[Input material Boundary: Start]

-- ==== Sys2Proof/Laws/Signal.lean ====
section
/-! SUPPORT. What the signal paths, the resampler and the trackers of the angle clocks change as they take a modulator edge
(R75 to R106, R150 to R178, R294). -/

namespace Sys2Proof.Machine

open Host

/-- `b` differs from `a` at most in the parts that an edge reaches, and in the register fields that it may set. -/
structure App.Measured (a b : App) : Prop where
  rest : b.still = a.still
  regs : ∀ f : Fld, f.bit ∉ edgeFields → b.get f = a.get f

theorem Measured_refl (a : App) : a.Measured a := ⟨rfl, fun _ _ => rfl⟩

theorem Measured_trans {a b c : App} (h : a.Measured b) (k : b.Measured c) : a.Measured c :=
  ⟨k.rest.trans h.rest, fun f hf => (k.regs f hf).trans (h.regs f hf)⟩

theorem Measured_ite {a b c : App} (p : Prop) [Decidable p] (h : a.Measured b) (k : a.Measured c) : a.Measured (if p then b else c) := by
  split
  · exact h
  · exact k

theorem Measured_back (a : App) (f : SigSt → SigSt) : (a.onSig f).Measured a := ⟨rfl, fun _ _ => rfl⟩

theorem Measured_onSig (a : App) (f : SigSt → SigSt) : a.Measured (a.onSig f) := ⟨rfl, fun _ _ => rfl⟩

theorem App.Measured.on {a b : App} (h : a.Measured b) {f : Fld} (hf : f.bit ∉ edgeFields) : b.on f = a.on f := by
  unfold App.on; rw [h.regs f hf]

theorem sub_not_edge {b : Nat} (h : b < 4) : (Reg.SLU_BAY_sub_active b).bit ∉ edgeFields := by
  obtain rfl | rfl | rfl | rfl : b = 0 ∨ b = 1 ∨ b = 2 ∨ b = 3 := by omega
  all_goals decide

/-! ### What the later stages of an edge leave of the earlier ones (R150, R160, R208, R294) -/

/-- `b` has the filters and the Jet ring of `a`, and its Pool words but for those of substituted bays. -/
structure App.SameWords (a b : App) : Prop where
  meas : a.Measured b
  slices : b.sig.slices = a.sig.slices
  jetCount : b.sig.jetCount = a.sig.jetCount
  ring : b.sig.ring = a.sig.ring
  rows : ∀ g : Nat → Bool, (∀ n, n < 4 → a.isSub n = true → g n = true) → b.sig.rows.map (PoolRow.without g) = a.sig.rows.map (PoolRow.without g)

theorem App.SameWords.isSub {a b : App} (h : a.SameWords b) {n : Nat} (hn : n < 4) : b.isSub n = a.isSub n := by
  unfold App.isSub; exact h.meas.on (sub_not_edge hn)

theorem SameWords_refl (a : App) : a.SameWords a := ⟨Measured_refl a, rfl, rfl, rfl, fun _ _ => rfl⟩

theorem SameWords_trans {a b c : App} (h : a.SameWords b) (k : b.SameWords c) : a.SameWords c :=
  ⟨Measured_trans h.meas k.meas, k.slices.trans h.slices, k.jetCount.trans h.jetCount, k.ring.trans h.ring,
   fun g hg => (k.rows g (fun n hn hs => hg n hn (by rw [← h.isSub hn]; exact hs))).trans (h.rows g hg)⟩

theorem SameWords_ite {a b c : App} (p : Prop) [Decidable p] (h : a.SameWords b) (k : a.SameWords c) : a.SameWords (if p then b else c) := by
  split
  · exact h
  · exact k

[Input material Boundary: End]

> **Work request**:
Nothing from before the line containing "rows : ∀ g : Nat" should appear; copy that line and each one after it through the last line of the entries, exactly.

> **Response to the task**:
  rows : ∀ g : Nat → Bool, (∀ n, n < 4 → a.isSub n = true → g n = true) → b.sig.rows.map (PoolRow.without g) = a.sig.rows.map (PoolRow.without g)

theorem App.SameWords.isSub {a b : App} (h : a.SameWords b) {n : Nat} (hn : n < 4) : b.isSub n = a.isSub n := by
  unfold App.isSub; exact h.meas.on (sub_not_edge hn)

theorem SameWords_refl (a : App) : a.SameWords a := ⟨Measured_refl a, rfl, rfl, rfl, fun _ _ => rfl⟩

theorem SameWords_trans {a b c : App} (h : a.SameWords b) (k : b.SameWords c) : a.SameWords c :=
  ⟨Measured_trans h.meas k.meas, k.slices.trans h.slices, k.jetCount.trans h.jetCount, k.ring.trans h.ring,
   fun g hg => (k.rows g (fun n hn hs => hg n hn (by rw [← h.isSub hn]; exact hs))).trans (h.rows g hg)⟩

theorem SameWords_ite {a b c : App} (p : Prop) [Decidable p] (h : a.SameWords b) (k : a.SameWords c) : a.SameWords (if p then b else c) := by
  split
  · exact h
  · exact k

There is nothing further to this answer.